Justice Julie J. Vargas was appointed to the New Mexico Supreme Court in December 2020 by Governor Michelle Lujan Grisham, after serving for four years on the New Mexico Court of Appeals. While serving on the Court of Appeals, Justice Vargas was the co-chair of the Advisory Committee on the Code of Judicial Conduct. Before joining the Court of Appeals, Justice Vargas spent 23 years in private practice representing clients in business and real estate litigation matters. During her years in private practice, she served as co-chair of the State Bar’s Ethics Advisory Committee, and was a member of both the Disciplinary Board, and the Board of Bar Commissioners. Justice Vargas is a 1990 graduate of Brown University, receiving a degree in History and English Literature. She received her J.D. from the University of New Mexico in 1993, where she was an editor of the New Mexico Law Review. She has served on the Board of Directors for the New Mexico Museum of Natural History Foundation, volunteered for the Run for the Zoo, and rappelled down a 16-story building to raise money for Special Olympics.

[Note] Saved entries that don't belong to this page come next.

/-! ## Frames -/

@[simp] theorem State.targetWrite_cfg (s : State) (a : BusReg) (v : Word) : (s.targetWrite a v).cfg = s.cfg := by
  cases a <;> simp only [State.targetWrite] <;> split <;> rfl

@[simp] theorem State.targetWrite_clockHzIn (s : State) (a : BusReg) (v : Word) : (s.targetWrite a v).clockHzIn = s.clockHzIn := by
  cases a <;> simp only [State.targetWrite] <;> split <;> rfl

@[simp] theorem State.targetWrite_source (s : State) (a : BusReg) (v : Word) : (s.targetWrite a v).source = s.source := by
  cases a <;> simp only [State.targetWrite] <;> split <;> rfl

@[simp] theorem State.targetWrite_env (s : State) (a : BusReg) (v : Word) : (s.targetWrite a v).env = s.env := by
  cases a <;> simp only [State.targetWrite] <;> split <;> rfl

@[simp] theorem State.targetWrite_fresh (s : State) (a : BusReg) (v : Word) : (s.targetWrite a v).fresh = s.fresh := by
  cases a <;> simp only [State.targetWrite] <;> split <;> rfl

@[simp] theorem State.targetWrite_owned (s : State) (a : BusReg) (v : Word) : (s.targetWrite a v).owned = s.owned := by
  cases a <;> simp only [State.targetWrite] <;> split <;> rfl

@[simp] theorem State.targetWrite_seq (s : State) (a : BusReg) (v : Word) : (s.targetWrite a v).seq = s.seq := by
  cases a <;> simp only [State.targetWrite] <;> split <;> rfl

@[simp] theorem State.targetWrite_fault (s : State) (a : BusReg) (v : Word) : (s.targetWrite a v).fault = s.fault := by
  cases a <;> simp only [State.targetWrite] <;> split <;> rfl

@[simp] theorem State.targetWrite_fcode (s : State) (a : BusReg) (v : Word) : (s.targetWrite a v).fcode = s.fcode := by
  cases a <;> simp only [State.targetWrite] <;> split <;> rfl

@[simp] theorem State.targetWrite_clk (s : State) (a : BusReg) (v : Word) : (s.targetWrite a v).clk = s.clk := by
  cases a <;> simp only [State.targetWrite] <;> split <;> rfl

@[simp] theorem State.targetWrite_div (s : State) (a : BusReg) (v : Word) : (s.targetWrite a v).div = s.div := by
  cases a <;> simp only [State.targetWrite] <;> split <;> rfl

@[simp] theorem State.targetWrite_divHeld (s : State) (a : BusReg) (v : Word) : (s.targetWrite a v).divHeld = s.divHeld := by
  cases a <;> simp only [State.targetWrite] <;> split <;> rfl

@[simp] theorem State.targetWrite_ch (s : State) (a : BusReg) (v : Word) : (s.targetWrite a v).ch = s.ch := by
  cases a <;> simp only [State.targetWrite] <;> split <;> rfl

@[simp] theorem State.targetWrite_buf (s : State) (a : BusReg) (v : Word) : (s.targetWrite a v).buf = s.buf := by
  cases a <;> simp only [State.targetWrite] <;> split <;> rfl

@[simp] theorem State.targetWrite_len (s : State) (a : BusReg) (v : Word) : (s.targetWrite a v).len = s.len := by
  cases a <;> simp only [State.targetWrite] <;> split <;> rfl

@[simp] theorem State.targetWrite_idx (s : State) (a : BusReg) (v : Word) : (s.targetWrite a v).idx = s.idx := by
  cases a <;> simp only [State.targetWrite] <;> split <;> rfl

@[simp] theorem State.targetWrite_writeHeld (s : State) (a : BusReg) (v : Word) : (s.targetWrite a v).writeHeld = s.writeHeld := by
  cases a <;> simp only [State.targetWrite] <;> split <;> rfl

@[simp] theorem State.targetWrite_dstate (s : State) (a : BusReg) (v : Word) : (s.targetWrite a v).dstate = s.dstate := by
  cases a <;> simp only [State.targetWrite] <;> split <;> rfl

@[simp] theorem State.targetWrite_dphase (s : State) (a : BusReg) (v : Word) : (s.targetWrite a v).dphase = s.dphase := by
  cases a <;> simp only [State.targetWrite] <;> split <;> rfl

@[simp] theorem State.targetWrite_cnt (s : State) (a : BusReg) (v : Word) : (s.targetWrite a v).cnt = s.cnt := by
  cases a <;> simp only [State.targetWrite] <;> split <;> rfl

@[simp] theorem State.targetWrite_emit (s : State) (a : BusReg) (v : Word) : (s.targetWrite a v).emit = s.emit := by
  cases a <;> simp only [State.targetWrite] <;> split <;> rfl

@[simp] theorem State.targetWrite_trace (s : State) (a : BusReg) (v : Word) : (s.targetWrite a v).trace = s.trace := by
  cases a <;> simp only [State.targetWrite] <;> split <;> rfl

@[simp] theorem State.targetRead_cfg (s : State) (a : BusReg) : (s.targetRead a).2.cfg = s.cfg := by
  cases a <;> rfl

@[simp] theorem State.targetRead_clockHzIn (s : State) (a : BusReg) : (s.targetRead a).2.clockHzIn = s.clockHzIn := by
  cases a <;> rfl

@[simp] theorem State.targetRead_source (s : State) (a : BusReg) : (s.targetRead a).2.source = s.source := by
  cases a <;> rfl

@[simp] theorem State.targetRead_env (s : State) (a : BusReg) : (s.targetRead a).2.env = s.env := by
  cases a <;> rfl

@[simp] theorem State.targetRead_owned (s : State) (a : BusReg) : (s.targetRead a).2.owned = s.owned := by
  cases a <;> rfl

@[simp] theorem State.targetRead_seq (s : State) (a : BusReg) : (s.targetRead a).2.seq = s.seq := by
  cases a <;> rfl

Roshanna K. Toya is an enrolled member of the Pueblo of Isleta where she was born, raised and resides today. Roshanna is an alumnus of the University of New Mexico School of Law. After graduating law school, Roshanna went on to serve as a judicial law clerk for the New Mexico Court of Appeals and the U.S. District Court, District of New Mexico. Roshanna currently practices law with Rothstein Donatelli LLP where she practices in criminal defense, civil litigation and represents tribes and tribal entities. Roshanna enjoys the diversity of her practice and practices in state, federal and tribal courts throughout New Mexico and Arizona.
Roshanna has also served her Pueblo as an associate justice for the Isleta Pueblo Appellate Court since 2013. She has served as the Chief Justice of the Appellate Court since 2023. There she presides over cases related to probate, domestic relations, criminal law, employment law and any other types of disputes that are appealed from the tribal court.

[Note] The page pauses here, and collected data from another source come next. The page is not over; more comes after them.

-- ==== Sys2Proof/Tests/Slice0.lean ====
section
/-! SUPPORT. The model's own tests. Expected values come from spec/95_test_vectors.md (its vectors S, V, P), from the tables of
spec/30_encoding.md, or by hand from the rule a comment names. After them, one witness for the hypotheses of each statement of
Certificates/Slice0/Obligations.lean. -/

namespace Sys2Proof.Machine

/-! The theorems below evaluate in the kernel; they are elaborated one after the other, not all at once. -/
set_option Elab.async false

/-! ## Helpers -/

/-- What `f` reads from the next state; `none` where there is none. -/
def seen {α : Type} (o : Result) (f : State → α) : Option α :=
  match o with
  | .next t => some (f t)
  | .fault _ => none
  | .refused _ => none

/-- The refusal an outcome is. -/
def refusalOf (o : Result) : Option Refusal :=
  match o with
  | .refused r => some r
  | .next _ => none
  | .fault _ => none

/-- The outcome is a next state. -/
def isNext (o : Result) : Bool := (seen o fun _ => ()).isSome

theorem exists_next {o : Result} (h : isNext o = true) : ∃ t, o = .next t := by
  cases o with
  | next t => exact ⟨t, rfl⟩
  | fault r => cases h
  | refused r => cases h

theorem exists_next_with {o : Result} {f : State → Bool} (h : seen o f = some true) : ∃ t, o = .next t ∧ f t = true := by
  cases o with
  | next t => exact ⟨t, rfl, by simpa [seen] using h⟩
  | fault r => cases h
  | refused r => cases h

theorem no_reset_of {s : State} (h : (s.nextChoice.1 != .reset) = true) : s.noResetNext := by
  simpa [State.noResetNext] using h

/-- Reset with the gate open and the three blocks unlocked, as after BU01, BU02, BU07, BU09. -/
def openState : State :=
  { State.reset with regs := { TargetRegs.vectorInit with dbgen := 0x01000000#32 }, locks := ⟨false, false, false⟩ }

/-- The end of program P1: acquired, brought up at 8 MHz, with the end table of P1. -/
def upState : State :=
  { State.reset with
    owned := true, clk := 8000000#32, div := 7#32, divHeld := true, dstate := 1#1, locks := ⟨false, false, false⟩
    regs := ⟨0x01000000#32, 0x1#32, 0x7#32, 0x2#32, 0x100#32, 0x400003FE#32, 0x0#32, 0x11D#32, 0x1#32, 0x27#32⟩ }

/-- Program P2 after its step 1: the five-byte WRITE is accepted. -/
def writeState : State :=
  { upState with
    ch := 0#5, buf := [0x41#8, 0x42#8, 0x43#8, 0x44#8, 0x45#8], len := 5, idx := 0, writeHeld := true, seq := 0x10#5 }

/-- Program P2 after its step 2: the port was ready. -/
def pushState : State := { writeState with seq := 0x11#5 }

/-- Program P2 after its step 3: the FIFO of channel 0 is full. -/
def fullState : State :=
  { writeState with
    idx := 1, fifo := (Vector.replicate 32 []).set 0 [0x44434241#32], trace := [⟨.wr, 0xE0000000#32, 0x44434241#32⟩] }

/-- A writer that polls channel 1, which a bring-up leaves disabled. -/
def spinState : State := { writeState with ch := 1#5 }

/-- The state after the fault. -/
def haltState : State := { State.reset with owned := true, fault := true, fcode := 1#2, seq := 0x1F#5 }

/-! ## Well-formedness and the configuration (R136, R9): each check refuses an ill-formed term -/

theorem test_wf_bringup_at_the_baud_is_ill_formed : Instr.wf Cfg.pRef (.bringup 1000000#32) = false := by decide
theorem test_wf_bringup_above_the_baud : Instr.wf Cfg.pRef (.bringup 1000001#32) = true := by decide
theorem test_wf_write_channel_at_n_channels_is_ill_formed :
    Instr.wf { Cfg.pRef with nChannels := 8 } (.write 8#5 [0x41#8]) = false := by decide
theorem test_wf_write_last_channel : Instr.wf { Cfg.pRef with nChannels := 8 } (.write 7#5 []) = true := by decide

theorem test_cfg_p_ref_is_ok : Cfg.pRef.ok = true := by decide +kernel
theorem test_cfg_misaligned_address : ({ Cfg.pRef with aFmtDiv := 0xE0040011#32 } : Cfg).ok = false := by decide +kernel
theorem test_cfg_last_port_above_the_bus : ({ Cfg.pRef with aStimBase := 0xFFFFFF88#32 } : Cfg).ok = false := by decide +kernel
theorem test_cfg_last_port_at_the_top : ({ Cfg.pRef with aStimBase := 0xFFFFFF80#32 } : Cfg).ok = true := by decide +kernel
theorem test_cfg_two_registers_at_one_address :
    ({ Cfg.pRef with aFmtDiv := 0xE0040004#32 } : Cfg).ok = false := by decide +kernel
theorem test_cfg_register_at_a_port : ({ Cfg.pRef with aDbgctl := 0xE000007C#32 } : Cfg).ok = false := by decide +kernel
theorem test_cfg_register_after_the_last_port :
    ({ Cfg.pRef with aDbgctl := 0xE0000080#32 } : Cfg).ok = true := by decide +kernel
theorem test_cfg_baud_zero : ({ Cfg.pRef with targetBaudHz := 0 } : Cfg).ok = false := by decide +kernel
theorem test_cfg_seven_channels : ({ Cfg.pRef with nChannels := 7 } : Cfg).ok = false := by decide +kernel
theorem test_cfg_thirty_three_channels : ({ Cfg.pRef with nChannels := 33 } : Cfg).ok = false := by decide +kernel
theorem test_cfg_fifo_depth_zero : ({ Cfg.pRef with fifoDepth := 0 } : Cfg).ok = false := by decide +kernel
theorem test_cfg_mode_outside_clear : ({ Cfg.pRef with dbgctlClearMask := 0x60#32 } : Cfg).ok = false := by decide +kernel
theorem test_cfg_ioen_inside_mode : ({ Cfg.pRef with dbgctlIoenMask := 0x40#32 } : Cfg).ok = false := by decide +kernel
theorem test_cfg_two_ready_bits : ({ Cfg.pRef with stimReadyMask := 0x3#32 } : Cfg).ok = false := by decide +kernel
theorem test_cfg_no_trace_bit : ({ Cfg.pRef with dbgenTraceMask := 0x0#32 } : Cfg).ok = false := by decide +kernel
theorem test_cfg_no_instr_bit : ({ Cfg.pRef with itmEnInstr := 0x0#32 } : Cfg).ok = false := by decide +kernel

/-! ## Decoding: every row's code bit by bit (R122, R123, R125), and the codes that name no operation (R123, R135) -/

theorem test_decode_none : decodeTableWord 2 0b00 = some .none := by decide
/-- R123: SEQ = 0x00 is IDLE, not an operation. -/
theorem test_decode_idle_is_no_operation : decodeTableWord 5 0x00 = none := by decide
theorem test_decode_acquire : decodeTableWord 2 0b01 = some .acquire := by decide
theorem test_decode_bringup : decode (.cmd ⟨0b10#2, 0x007A1200#32, 3#5, [1#8]⟩) = .ok (.bringup 8000000#32) := by decide
theorem test_decode_write :
    decode (.cmd ⟨0b11#2, 0x007A1200#32, 0b00000#5, [0x41#8, 0x42#8]⟩) = .ok (.write 0#5 [0x41#8, 0x42#8]) := by decide
theorem test_decode_bu01 : decode (.uop 0b00001#5) = .ok .bu01 := by decide
theorem test_decode_bu02 : decode (.uop 0b00010#5) = .ok .bu02 := by decide
theorem test_decode_bu03 : decode (.uop 0b00011#5) = .ok .bu03 := by decide
theorem test_decode_bu04 : decode (.uop 0b00100#5) = .ok .bu04 := by decide
theorem test_decode_bu05 : decode (.uop 0b00101#5) = .ok .bu05 := by decide
theorem test_decode_bu06 : decode (.uop 0b00110#5) = .ok .bu06 := by decide
theorem test_decode_bu07 : decode (.uop 0b00111#5) = .ok .bu07 := by decide
theorem test_decode_bu08 : decode (.uop 0b01000#5) = .ok .bu08 := by decide
theorem test_decode_bu09 : decode (.uop 0b01001#5) = .ok .bu09 := by decide
theorem test_decode_bu10 : decode (.uop 0b01010#5) = .ok .bu10 := by decide
theorem test_decode_bu11 : decode (.uop 0b01011#5) = .ok .bu11 := by decide
theorem test_decode_bu12 : decode (.uop 0b01100#5) = .ok .bu12 := by decide
theorem test_decode_bu13 : decode (.uop 0b01101#5) = .ok .bu13 := by decide
theorem test_decode_bu14 : decode (.uop 0b01110#5) = .ok .bu14 := by decide
theorem test_decode_wr_poll : decode (.uop 0b10000#5) = .ok .wrPoll := by decide
theorem test_decode_wr_push : decode (.uop 0b10001#5) = .ok .wrPush := by decide
theorem test_decode_drv_init : decode (.drv 0b0#1) = .ok .drvInit := by decide
theorem test_decode_drv_run : decode (.drv 0b1#1) = .ok .drvRun := by decide
theorem test_decode_idle_and_halt :
    decode (.uop 0b00000#5) = .error .idleCode ∧ decode (.uop 0b11111#5) = .error .haltCode := by decide
theorem test_decode_reserved :
    decode (.uop 0b01111#5) = .error (.reservedCode 0b01111#5) ∧ decode (.uop 0b10010#5) = .error (.reservedCode 0b10010#5) ∧
      decode (.uop 0b11110#5) = .error (.reservedCode 0b11110#5) := by decide

/-! ## Operand assembly (V1, V2, R131) and the textual form (R137) -/

theorem test_divisor :
    [8000000#32, 1000001#32, 1999999#32, 2000000#32, 72000000#32, 4294967295#32].map Cfg.pRef.divisor =
      [0x7#32, 0x0#32, 0x0#32, 0x1#32, 0x47#32, 0x10C5#32] := by decide +kernel
theorem test_divisor_other_bauds :
    ({ Cfg.pRef with targetBaudHz := 115200 } : Cfg).divisor 8000000#32 = 0x44#32 ∧
      ({ Cfg.pRef with targetBaudHz := 1 } : Cfg).divisor 4294967295#32 = 0xFFFFFFFE#32 := by decide +kernel
theorem test_words :
    wordsOf [0x41#8, 0x42#8, 0x43#8, 0x44#8, 0x45#8] = [0x44434241#32, 0x00000045#32] ∧ wordsOf [] = [] ∧
      wordsOf [0xDE#8, 0xAD#8, 0xBE#8, 0xEF#8] = [0xEFBEADDE#32] ∧ wordsOf [0#8] = [0#32] := by decide +kernel
theorem test_itm_ctrl_value : Cfg.pRef.itmCtrlValue = 0x0000011D#32 := by decide
theorem test_text :
    (Instr.write 0#5 [0x41#8, 0xBE#8]).text = "write 0, [41, BE]" ∧ (Instr.bringup 8000000#32).text = "bring_up 8000000" := by
  decide +kernel

/-! ## Commands and the driver (V6, V8, P6) -/

theorem test_none : exec .none State.reset = .next State.reset := rfl
theorem test_acquire :
    seen (exec .acquire State.reset) (fun t => (t.owned, t.seq, t.fault, t.trace)) = some (true, 0x00#5, false, []) := by decide
theorem test_acquire_twice :
    seen (exec .acquire { State.reset with owned := true }) (fun t => (t.owned, t.seq, t.fault, t.fcode)) =
      some (true, 0x1F#5, true, 1#2) := by decide
theorem test_bringup :
    seen (exec (.bringup 8000000#32) { State.reset with owned := true }) (fun t => (t.clk, t.div, t.seq, t.trace)) =
      some (8000000#32, 7#32, 0x01#5, []) := by decide +kernel
theorem test_bringup_refused :
    refusalOf (exec (.bringup 8000000#32) State.reset) = some .noHandle ∧
      refusalOf (exec (.bringup 1000000#32) { State.reset with owned := true }) = some .clockOutOfRange := by decide +kernel
theorem test_write :
    seen (exec (.write 0#5 [0x41#8, 0x42#8, 0x43#8, 0x44#8, 0x45#8]) upState) (fun t => (t.ch, t.len, t.idx, t.seq)) =
      some (0#5, 5, 0, 0x10#5) := by decide +kernel
theorem test_write_empty :
    seen (exec (.write 0#5 []) upState) (fun t => (t.len, t.seq, t.trace)) = some (0, 0x00#5, []) ∧
      refusalOf (exec (.write 0#5 [0x41#8]) State.reset) = some .noHandle := by decide +kernel
theorem test_drv_init_acquires :
    seen (step State.reset) (fun t => (t.owned, t.dstate, t.dphase, t.seq)) = some (true, 0#1, 1#1, 0x00#5) := by decide +kernel
theorem test_drv_init_brings_up :
    seen (exec .drvInit { State.reset with owned := true, dphase := 1#1 }) (fun t => (t.div, t.dstate, t.dphase, t.seq)) =
      some (7#32, 1#1, 0#1, 0x01#5) := by decide +kernel
theorem test_drv_run_writes :
    seen (exec .drvRun { upState with cnt := 0x7F#8 }) (fun t => (wordsOf t.buf, t.cnt, t.dphase, t.seq)) =
      some ([0x7F7F7F7F#32, 0x7F7F7F7F#32], 0x7F#8, 1#1, 0x10#5) := by decide +kernel
theorem test_drv_run_counter_wraps :
    seen (exec .drvRun { upState with cnt := 0xFF#8, dphase := 1#1 }) (fun t => (t.cnt, t.dphase)) = some (0x00#8, 0#1) := by
  decide +kernel

/-! ## Bring-up micro-operations (V3, V4, P1) -/

theorem test_bu01 :
    seen (exec .bu01 { State.reset with regs := { TargetRegs.vectorInit with dbgen := 0xFEFFFFFF#32 } })
        (fun t => (t.regs.dbgen, t.trace, t.seq)) =
      some (0xFFFFFFFF#32, [⟨.rd, 0xE000EDFC#32, 0xFEFFFFFF#32⟩, ⟨.wr, 0xE000EDFC#32, 0xFFFFFFFF#32⟩], 0x02#5) := by
  decide +kernel
theorem test_bu02 :
    seen (exec .bu02 { openState with locks := ⟨true, true, true⟩ }) (fun t => (t.locks, t.trace, t.seq)) =
      some (⟨false, true, true⟩, [⟨.wr, 0xE0040FB0#32, 0xC5ACCE55#32⟩], 0x03#5) := by decide +kernel
theorem test_bu02_gated : seen (exec .bu02 State.reset) (fun t => t.locks) = some ⟨true, true, true⟩ := by decide +kernel
theorem test_bu03 :
    seen (exec .bu03 openState) (fun t => (t.regs.fmtWidth, t.trace, t.seq)) =
      some (0x1#32, [⟨.wr, 0xE0040004#32, 0x1#32⟩], 0x04#5) := by decide +kernel
theorem test_bu04 :
    seen (exec .bu04 { openState with div := 7#32, divHeld := true }) (fun t => (t.regs.fmtDiv, t.trace, t.seq)) =
      some (0x7#32, [⟨.wr, 0xE0040010#32, 0x7#32⟩], 0x05#5) := by decide +kernel
theorem test_bu04_locked :
    seen (exec .bu04 { openState with div := 7#32, divHeld := true, locks := ⟨true, false, false⟩ })
        (fun t => (t.regs.fmtDiv, t.trace)) = some (0x0#32, [⟨.wr, 0xE0040010#32, 0x7#32⟩]) := by decide +kernel
theorem test_bu05 :
    seen (exec .bu05 openState) (fun t => (t.regs.fmtMode, t.trace, t.seq)) =
      some (0x2#32, [⟨.wr, 0xE00400F0#32, 0x2#32⟩], 0x06#5) := by decide +kernel
theorem test_bu06 :
    seen (exec .bu06 openState) (fun t => (t.regs.fmtFrame, t.trace, t.seq)) =
      some (0x100#32, [⟨.rd, 0xE0040304#32, 0x102#32⟩, ⟨.wr, 0xE0040304#32, 0x100#32⟩], 0x07#5) := by decide +kernel
theorem test_bu06_locked :
    seen (exec .bu06 { openState with locks := ⟨true, false, false⟩ }) (fun t => (t.regs.fmtFrame, t.trace)) =
      some (0x102#32, [⟨.rd, 0xE0040304#32, 0x102#32⟩, ⟨.wr, 0xE0040304#32, 0x100#32⟩]) := by decide +kernel
theorem test_bu07 :
    seen (exec .bu07 { openState with locks := ⟨true, true, true⟩ }) (fun t => (t.locks, t.trace, t.seq)) =
      some (⟨true, false, true⟩, [⟨.wr, 0xE0001FB0#32, 0xC5ACCE55#32⟩], 0x08#5) := by decide +kernel
theorem test_bu08 :
    seen (exec .bu08 openState) (fun t => (t.regs.syncCtrl, t.trace, t.seq)) =
      some (0x400003FE#32, [⟨.wr, 0xE0001000#32, 0x400003FE#32⟩], 0x09#5) := by decide +kernel
theorem test_bu08_other_block_unlocked :
    seen (exec .bu08 { openState with locks := ⟨false, true, false⟩ }) (fun t => t.regs.syncCtrl) = some 0x40000000#32 := by
  decide +kernel
theorem test_bu09 :
    seen (exec .bu09 { openState with locks := ⟨true, true, true⟩ }) (fun t => (t.locks, t.trace, t.seq)) =
      some (⟨true, true, false⟩, [⟨.wr, 0xE0000FB0#32, 0xC5ACCE55#32⟩], 0x0A#5) := by decide +kernel
theorem test_bu10 :
    seen (exec .bu10 openState) (fun t => (t.regs.itmPriv, t.trace, t.seq)) =
      some (0x0#32, [⟨.wr, 0xE0000E40#32, 0x0#32⟩], 0x0B#5) := by decide +kernel
theorem test_bu11 :
    seen (exec .bu11 openState) (fun t => (t.regs.itmCtrl, t.trace, t.seq)) =
      some (0x11D#32, [⟨.wr, 0xE0000E80#32, 0x11D#32⟩], 0x0C#5) := by decide +kernel
theorem test_bu12 :
    seen (exec .bu12 { openState with locks := ⟨true, true, false⟩ }) (fun t => (t.regs.itmChen, t.trace, t.seq)) =
      some (0x1#32, [⟨.wr, 0xE0000E00#32, 0x1#32⟩], 0x0D#5) := by decide +kernel
theorem test_bu13 :
    seen (exec .bu13 State.reset) (fun t => (t.regs.dbgctl, t.trace, t.seq)) =
      some (0x7#32, [⟨.rd, 0xE0042004#32, 0xC7#32⟩, ⟨.wr, 0xE0042004#32, 0x7#32⟩], 0x0E#5) := by decide +kernel
theorem test_bu14 :
    seen (exec .bu14 { State.reset with regs := { TargetRegs.vectorInit with dbgctl := 0xFFFFFF1F#32 } })
        (fun t => (t.regs.dbgctl, t.trace, t.seq)) =
      some (0xFFFFFF3F#32, [⟨.rd, 0xE0042004#32, 0xFFFFFF1F#32⟩, ⟨.wr, 0xE0042004#32, 0xFFFFFF3F#32⟩], 0x00#5) := by
  decide +kernel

Prior to pursuing a career in law, Roshanna practiced as a social worker, focused on providing direct clinical services to American Indian youth incarcerated in state prisons and assisting families of court-involved youth to secure community based behavioral health services. Roshanna holds a Master of Social Work and a Master of Criminal Justice from New Mexico State University.
Roshanna serves as a member of the Prelaw Summer Institute’s Judicial Clerkship Committee and serves as a member of the New Mexico Board of Bar Examiners. Roshanna is committed to increasing the representation of Native Americans as attorneys and as judges in both State and Federal judiciaries.

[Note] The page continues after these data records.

-- ==== Sys2Proof/Machine/Decoder.lean ====
section
/-! DEFINITION. Meanings of the packet decoder family (42_decoder.md). The three pure functions leave their
result in the model's field `fn` (log entry 2), for every window, valid or not (log entry 13); `SAMPLE` emits. -/

namespace Sys2Proof.Machine

/-- `EXT24 k` (R104). -/
def execExt24 (k : FieldPos) (w : Packet) (s : State) : Result :=
  .next { s with fn := { s.fn with field := ext24 k w } }

/-- `DEC.PRI` (R105). -/
def execDecPri (w : Packet) (s : State) : Result :=
  .next { s with fn := { s.fn with pri := decPri s.cfg.outW w } }

/-- `DEC.SEC` (R106). -/
def execDecSec (w : Packet) (s : State) : Result :=
  .next { s with fn := { s.fn with sec := decSec s.cfg.outW w } }

/-- `SAMPLE`: `emit Sample(pri, sec)` (R107). -/
def execSample (pri sec : Int) (s : State) : Result := .next (emitSample pri sec s)

end Sys2Proof.Machine
end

Outside of work, Roshanna can often be found cheering on her three children at their sporting events. She is married to Michael Toya, Jr., of the Pueblo of Jemez.
Justice Padilla is an Associate Professor at the UNM School of Law where she teaches courses at the intersection of Indian Law and Environmental Law and in the Clinical Law Program. Justice Nadine Padilla was appointed to the Pueblo of Isleta Appellate Court in 2023. Prior to joining the UNM School of Law faculty, Justice Padilla was appointed to serve as the Deputy Cabinet Secretary of the Indian Affairs Department for the State of New Mexico where she worked with Indian Nations throughout the state. Justice Padilla primarily practices environmental and water law and brings over a decade of experience working with Indian communities throughout New Mexico.